● **Work instruction**
Transcribe, word for word and without additions, each line below from the one containing "let v := allCarriers.filter u.carrierValid" through the one containing "(0x4C, allCarriers.all fun", both ends included.

[Stored data]
===============

/-- A carrier in state RUNNING, NULL, DEGRADED_BEAM or SHED. -/
def State.carrierHeld (s : State) (k : Nat) : Bool := 2 ≤ s.rd (R.AIR_CARRIER_STATE k) && s.rd (R.AIR_CARRIER_STATE k) ≤ 5

/-- The rules of table 0x07 (R332). -/
def State.agreeCarriers (s u : State) : Nat :=
  let cl := List.range 16
  let v := allCarriers.filter u.carrierValid
  firstBroken
    [(0x40, cl.all fun c => ((u.carriersOf c).map fun k => classLu (u.carrierClass k)).sum ≤ 48),
     (0x41, cl.all fun c => ((u.carriersOf c).map u.carrierMu).eraseDups.length ≤ 1),
     (0x42, distinct (v.map fun k => (u.carrierCluster k, u.carrierLocal k))),
     (0x43, u.reserveEnough), (0x44, v.all fun k => classMu (u.carrierClass k) (u.carrierMu k)),
     (0x45, v.all fun k => u.joinsRadio (7 + u.carrierEntry k / 2 ^ 15 % 16)),
     (0x47, allCarriers.all fun k => !s.carrierHeld k || s.carrierEntry k == u.carrierEntry k)]

/-- The VALID entries of table 0x08. -/
def State.eaxcs (u : State) : List Nat := (u.eaxcRange.map u.eaxc).filter eaxcValid

/-- The rules of table 0x08 (R347). -/
def State.agreeEaxc (s u : State) : Nat :=
  let v := u.eaxcs
  firstBroken
    [(0x48, distinct (v.map fun w => w % 2 ^ 22)), (0x49, v.all fun w => u.carrierValid (eaxcCarrier w)),
     (0x4A, v.all fun w => w / 2 ^ 32 % 32 <
        (if w / 2 ^ 21 % 2 = 0 then classDl (u.carrierClass (eaxcCarrier w)) else classUl (u.carrierClass (eaxcCarrier w)))),
     (0x4B, v.all fun w => u.portBundled (eaxcPort w)),
     (0x4C, allCarriers.all fun k => !s.carrierHeld k ||
        (s.eaxcs.filter fun w => eaxcCarrier w == k) == (v.filter fun w => eaxcCarrier w == k))]

/-- What a LANE section must leave bundled (R656): the ports of table 0x08, of TIME, of the endpoint map and KEEP_PORT. -/
def State.agreeLanes (u : State) (live : Nat → Bool) (past : Bool) : Nat :=
  firstBroken
    [(0x4B, u.eaxcs.all fun w => u.portBundled (eaxcPort w)),
     (0x81, past || (u.slavePorts 0 ++ u.slavePorts 1).all fun p => u.portBundled p), (0x86, past || u.synceOk),
     (0x87, past || u.masterOk), (0xB6, past || u.endpointsOk live),
     (0xC0, past || u.portBundled (32 + u.rd R.POWER_SHED_CFG_KEEP_PORT))]

/-- BLOCK_TYPE and instance of a block's instance `i`. -/
def unitOf (b : BlockDef) (i : Nat) : Nat × Nat := if b.block = .port && 32 ≤ i then (0x41, i - 32) else (b.btype, i)

/-- The group that the register at an active address belongs to: BLOCK_TYPE, instance, group. -/
def groupOfReg (a : Nat) : Option (Nat × Nat × Nat) :=
  match regFind a with
  | none => none
  | some x => (x.reg.group.of (x.inst ++ x.idx)).map fun g =>
      let u := unitOf x.block (dimNumber x.block.insts x.inst)
      (u.1, u.2, g)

===============

● **Your solution**
  let v := allCarriers.filter u.carrierValid
  firstBroken
    [(0x40, cl.all fun c => ((u.carriersOf c).map fun k => classLu (u.carrierClass k)).sum ≤ 48),
     (0x41, cl.all fun c => ((u.carriersOf c).map u.carrierMu).eraseDups.length ≤ 1),
     (0x42, distinct (v.map fun k => (u.carrierCluster k, u.carrierLocal k))),
     (0x43, u.reserveEnough), (0x44, v.all fun k => classMu (u.carrierClass k) (u.carrierMu k)),
     (0x45, v.all fun k => u.joinsRadio (7 + u.carrierEntry k / 2 ^ 15 % 16)),
     (0x47, allCarriers.all fun k => !s.carrierHeld k || s.carrierEntry k == u.carrierEntry k)]

/-- The VALID entries of table 0x08. -/
def State.eaxcs (u : State) : List Nat := (u.eaxcRange.map u.eaxc).filter eaxcValid

/-- The rules of table 0x08 (R347). -/
def State.agreeEaxc (s u : State) : Nat :=
  let v := u.eaxcs
  firstBroken
    [(0x48, distinct (v.map fun w => w % 2 ^ 22)), (0x49, v.all fun w => u.carrierValid (eaxcCarrier w)),
     (0x4A, v.all fun w => w / 2 ^ 32 % 32 <
        (if w / 2 ^ 21 % 2 = 0 then classDl (u.carrierClass (eaxcCarrier w)) else classUl (u.carrierClass (eaxcCarrier w)))),
     (0x4B, v.all fun w => u.portBundled (eaxcPort w)),
     (0x4C, allCarriers.all fun k => !s.carrierHeld k ||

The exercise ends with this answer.